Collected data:
────────

/-- Steps S8 and S9 write ORIG_SIZE, CRC and CRC_COMPUTED. -/
theorem recover_writes (h : Header) (s : State) :
    (recover h s).Writes [.origSize, .crc, .crcComputed] s := by
  have hb : (recoverBytes h s).Writes [.origSize, .crc, .crcComputed] s := by
    unfold recoverBytes
    split
    · split
      · intro r hr
        rw [orRaise_writes _ _ _ r hr]
        simp only [List.mem_cons, not_or] at hr
        simp [hr.1]
      · exact fun _ _ => rfl
    · exact fun _ _ => rfl
  refine hb.bind fun o u _ r hr => ?_
  simp only [List.mem_cons, List.not_mem_nil, or_false, not_or] at hr
  simp [Proc.final, hr]

/-- The errors of step S8. -/
theorem recover_raises (h : Header) (s : State) :
    (recover h s).Raises [.format, .compression, .unsupported] := by
  refine Proc.Raises.bind (?_ : (recoverBytes h s).Raises _) fun o u _ => True.intro
  unfold recoverBytes
  split
  · split
    · refine orRaise_raises _ _ _ fun e he => ?_
      rcases dflUnstore_error he with rfl | rfl <;> simp
    · simp [Proc.Raises]
  · exact True.intro

/-! ### Phase 4 of every command (45_system.md rule R220) -/

/-- The pseudocode of a command on its input, SRESET's apart. -/
def commandBody : Instr → List Byte → State → Proc Unit
  | .nop, _, s | .sreset, _, s => .ok () s
  | .crcInit, _, s => .ok () (s.set .crc (halfWord Config.crcInitValue))
  | .crcUpdate, inp, s => .ok () (s.set .crc (halfWord (crcUpdate (crcOperand s) inp)))
  | .crcCalc, inp, s =>
    .ok () ((s.set .crc (halfWord (crc16 inp))).set .crcComputed (halfWord (crc16 inp)))
  | .sxtEnc, inp, s => emit (textOf s.params (sxtEnc inp)) s
  | .sxtDec, inp, s => (orRaise (sxtDec s.params inp) s).bind emit
  | .dflStore, inp, s => (orRaise (dflStore inp) s).bind emit
  | .dflUnstore, inp, s => (orRaise (dflUnstore inp) s).bind emit
  | .encode nc, inp, s =>
    let f := envelopeFlags inp nc none
    emit (frameText s.params inp nc none) ((writeEncodeRegs inp f s).set .info (byteWord (f &&& 0x07)))
  | .encodeTtl nc, inp, s =>
    let f := envelopeFlags inp nc (some (s.nows, s.get .ttlArg))
    emit (frameText s.params inp nc (some (s.nows, s.get .ttlArg)))
      (writeInfo f s.nows (s.get .ttlArg)
        (writeTtlRegs s.nows (s.get .ttlArg) (writeEncodeRegs inp f s)))
  | .decode nt, inp, s =>
    (parseHeader inp (checkTtlOption nt) s).bind fun h s =>
      (recover h s).bind fun o s => if crc16 o ≠ h.stored then .raised .checksum s else emit o s
  | .inspect, inp, s =>
    (parseHeader inp false s).bind fun h s =>
      (recover h s).bind fun o s => .ok () (s.set .result (resultWord (crc16 o == h.stored)))
  | .verify, inp, s =>
    (parseHeader inp true s).bind fun h s =>
      (recover h s).bind fun o s => .ok () (s.set .result (resultWord (crc16 o == h.stored)))
  | .validate, inp, s => .ok () (s.set .result (resultWord (textValid s.params inp)))
  | .info, inp, s => (parseHeader inp false s).bind fun _ s => .ok () s

@[simp] theorem writeEncodeRegs_params (o : List Byte) (f : Byte) (s : State) :
    (writeEncodeRegs o f s).params = s.params := by
  dsimp only [writeEncodeRegs]; split <;> simp

@[simp] theorem writeEncodeRegs_nows (o : List Byte) (f : Byte) (s : State) :
    (writeEncodeRegs o f s).nows = s.nows := by
  dsimp only [writeEncodeRegs]; split <;> simp

/-- A command that reads IBUF, as its body between the common start and end. -/
theorem exec_input (i : Instr) (s : State) (h : readsInput i = true) :
    exec i s = runOnInput s (commandBody i) := by
  cases i with
  | nop | sreset | crcInit => cases h
  | encode nc =>
    simp only [exec, execEncode]
    congr 1; funext inp u
    simp [commandBody]
  | encodeTtl nc =>
    simp only [exec, execEncodeTtl]
    congr 1; funext inp u
    simp [commandBody, writeInfo, writeTtlRegs]
  | _ => rfl

/-- A command that reads no input. -/
theorem exec_plain (i : Instr) (s : State) (h : readsInput i = false) (hs : i ≠ .sreset) :
    exec i s = .next (complete (commandBody i [] (commonStart s))) := by
  cases i with
  | nop | crcInit => rfl
  | sreset => exact absurd rfl hs
  | _ => cases h

/-- Everything a command can answer with a next state: SRESET's own ending; E_CAPACITY for its input; or its
body on an input it holds. -/
theorem exec_cases {i : Instr} {s t : State} (h : exec i s = .next t) :
    (i = .sreset ∧ t = resetRegisters (commonStart s)) ∨
    (readsInput i = true ∧ inputTooLong s = true ∧ t = takeError .capacity (commonStart s)) ∨
    (i ≠ .sreset ∧ ∃ inp, (readsInput i = true → inputTooLong s = false ∧ inputOf s = some inp) ∧
      t = complete (commandBody i inp (commonStart s))) := by
  by_cases hs : i = .sreset
  · subst hs; exact .inl ⟨rfl, by simpa [exec, execSreset] using h.symm⟩
  · cases hr : readsInput i with
    | false =>
      rw [exec_plain i s hr hs] at h
      exact .inr (.inr ⟨hs, [], by simp, by simpa using h.symm⟩)
    | true =>
      rw [exec_input i s hr] at h
      rcases runOnInput_next h with ⟨h1, h2⟩ | ⟨h1, inp, h2, h3⟩
      · exact .inr (.inl ⟨rfl, h1, h2⟩)
      · exact .inr (.inr ⟨hs, inp, fun _ => ⟨h1, h2⟩, h3⟩)

/-- No command is refused, and a fault is the model's own for an unwritten input byte. -/
theorem exec_total (i : Instr) (s : State) :
    (∃ t, exec i s = .next t) ∨
    (readsInput i = true ∧ inputTooLong s = false ∧ inputOf s = none ∧
      exec i s = .fault .unwrittenInput) := by
  by_cases hs : i = .sreset
  · subst hs; exact .inl ⟨_, rfl⟩
  · cases hr : readsInput i with
    | false => exact .inl ⟨_, exec_plain i s hr hs⟩
    | true =>
      rw [exec_input i s hr]
      unfold runOnInput
      cases hl : inputTooLong s with
      | true => exact .inl ⟨_, rfl⟩
      | false =>
        cases hi : inputOf s with
        | none => exact .inr ⟨rfl, rfl, rfl, rfl⟩
        | some inp => exact .inl ⟨_, rfl⟩

/-- The errors of a command's body are those of its row in 60_exceptions.md rule R241. -/
theorem commandBody_raises (i : Instr) (inp : List Byte) (s : State) :
    (commandBody i inp s).Raises (possibleErrors i) := by
  have units : ∀ (es : List ErrKind) (r : Except ErrKind (List Byte)) (u : State),
      (∀ e, r = .error e → e ∈ es) → .capacity ∈ es → ((orRaise r u).bind emit).Raises es :=
    fun es r u h1 h2 =>
      (orRaise_raises es r u h1).bind fun a t _ => (emit_raises a t).mono (by simpa using h2)
  have header : ∀ {chk : Bool} {i : Instr} {u : State}, .format ∈ possibleErrors i →
      (chk = true → .expired ∈ possibleErrors i) → .invalidFlags ∈ possibleErrors i →
      .missingMark ∈ possibleErrors i → (parseHeader inp chk u).Raises (possibleErrors i) :=
    fun h1 h2 h3 h4 => parseHeader_raises _ _ _ _ h1 h2 h3 h4
  cases i with
  | nop | sreset | crcInit | crcUpdate | crcCalc | validate => exact True.intro
  | sxtEnc | encode nc | encodeTtl nc => exact emit_raises ..
  | sxtDec => exact units _ _ _ (fun e h => by simp [sxtDec_error h, possibleErrors]) (by decide)
  | dflStore => exact units _ _ _ (fun e h => by simp [dflStore_error h, possibleErrors]) (by decide)
  | dflUnstore =>
    exact units _ _ _ (fun e h => by rcases dflUnstore_error h with rfl | rfl <;> decide) (by decide)
  | decode nt =>
    refine (header (by simp [possibleErrors]) (by cases nt <;> decide) (by simp [possibleErrors])
      (by simp [possibleErrors])).bind fun h u _ => ?_
    refine ((recover_raises h u).mono (by simp [possibleErrors])).bind fun o v _ => ?_
    split
    · simp [Proc.Raises, possibleErrors]
    · exact (emit_raises _ _).mono (by simp [possibleErrors])
  | inspect | verify =>
    refine (header (by simp [possibleErrors]) (by decide) (by simp [possibleErrors])
      (by simp [possibleErrors])).bind fun h u _ => ?_
    exact ((recover_raises h u).mono (by simp [possibleErrors])).bind fun o v _ => True.intro
  | info =>
    exact (header (by simp [possibleErrors]) (by decide) (by simp [possibleErrors])
      (by simp [possibleErrors])).bind fun h u _ => True.intro

/-- A command's body writes CRC and the result registers 30_encoding.md rule R84 lists for it, no other. -/
theorem commandBody_writes (i : Instr) (inp : List Byte) (s : State) :
    (commandBody i inp s).Writes (.crc :: writtenResults i) s := by
  have units : ∀ (r : Except ErrKind (List Byte)) (u : State),
      ((orRaise r u).bind emit).Writes [.crc, .olen] u := fun r u =>
    (orRaise_writes _ r u).bind fun a t _ => (emit_writes a t).mono (by simp)
  cases i with
  | nop | sreset => exact fun _ _ => rfl
  | crcInit | crcUpdate | crcCalc | validate =>
    intro r hr
    simp [writtenResults] at hr
    simp [commandBody, Proc.final, hr]
  | sxtEnc => exact (emit_writes _ _).mono (by decide)
  | sxtDec | dflStore | dflUnstore => exact units _ _
  | encode nc =>
    intro r hr
    simp [writtenResults] at hr
    simp only [commandBody]
    rw [emit_writes _ _ r (by simp [hr])]
    simp only [writeEncodeRegs]
    split <;> simp [hr]
  | encodeTtl nc =>
    intro r hr
    simp [writtenResults] at hr
    simp only [commandBody]
    rw [emit_writes _ _ r (by simp [hr])]
    simp only [writeEncodeRegs, writeInfo, writeTtlRegs]
    split <;> simp [hr]
  | decode nt =>
    refine ((parseHeader_writes _ _ _).mono (by simp [headerRegs, writtenResults])).bind fun h u _ => ?_
    refine ((recover_writes h u).mono (by simp [writtenResults])).bind fun o v _ => ?_
    split
    · exact fun _ _ => rfl
    · exact (emit_writes _ _).mono (by simp [writtenResults])
  | inspect | verify =>
    refine ((parseHeader_writes _ _ _).mono (by simp [headerRegs, writtenResults])).bind fun h u _ => ?_
    refine ((recover_writes h u).mono (by simp [writtenResults])).bind fun o v _ => ?_
    intro r hr
    simp [writtenResults] at hr
    simp [Proc.final, hr]
  | info =>
    exact ((parseHeader_writes _ _ _).mono (by simp [headerRegs, writtenResults])).bind
      fun h u _ => fun _ _ => rfl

────────

What you should do
From the data above, output only the lines between the line containing "validate => exact True.intro" and the line containing "((orRaise r u).bind emit).Writes", inclusive, exactly as written.

Response box
  | nop | sreset | crcInit | crcUpdate | crcCalc | validate => exact True.intro
  | sxtEnc | encode nc | encodeTtl nc => exact emit_raises ..
  | sxtDec => exact units _ _ _ (fun e h => by simp [sxtDec_error h, possibleErrors]) (by decide)
  | dflStore => exact units _ _ _ (fun e h => by simp [dflStore_error h, possibleErrors]) (by decide)
  | dflUnstore =>
    exact units _ _ _ (fun e h => by rcases dflUnstore_error h with rfl | rfl <;> decide) (by decide)
  | decode nt =>
    refine (header (by simp [possibleErrors]) (by cases nt <;> decide) (by simp [possibleErrors])
      (by simp [possibleErrors])).bind fun h u _ => ?_
    refine ((recover_raises h u).mono (by simp [possibleErrors])).bind fun o v _ => ?_
    split
    · simp [Proc.Raises, possibleErrors]
    · exact (emit_raises _ _).mono (by simp [possibleErrors])
  | inspect | verify =>
    refine (header (by simp [possibleErrors]) (by decide) (by simp [possibleErrors])
      (by simp [possibleErrors])).bind fun h u _ => ?_
    exact ((recover_raises h u).mono (by simp [possibleErrors])).bind fun o v _ => True.intro
  | info =>
    exact (header (by simp [possibleErrors]) (by decide) (by simp [possibleErrors])
      (by simp [possibleErrors])).bind fun h u _ => True.intro

/-- A command's body writes CRC and the result registers 30_encoding.md rule R84 lists for it, no other. -/
theorem commandBody_writes (i : Instr) (inp : List Byte) (s : State) :
    (commandBody i inp s).Writes (.crc :: writtenResults i) s := by
  have units : ∀ (r : Except ErrKind (List Byte)) (u : State),
      ((orRaise r u).bind emit).Writes [.crc, .olen] u := fun r u =>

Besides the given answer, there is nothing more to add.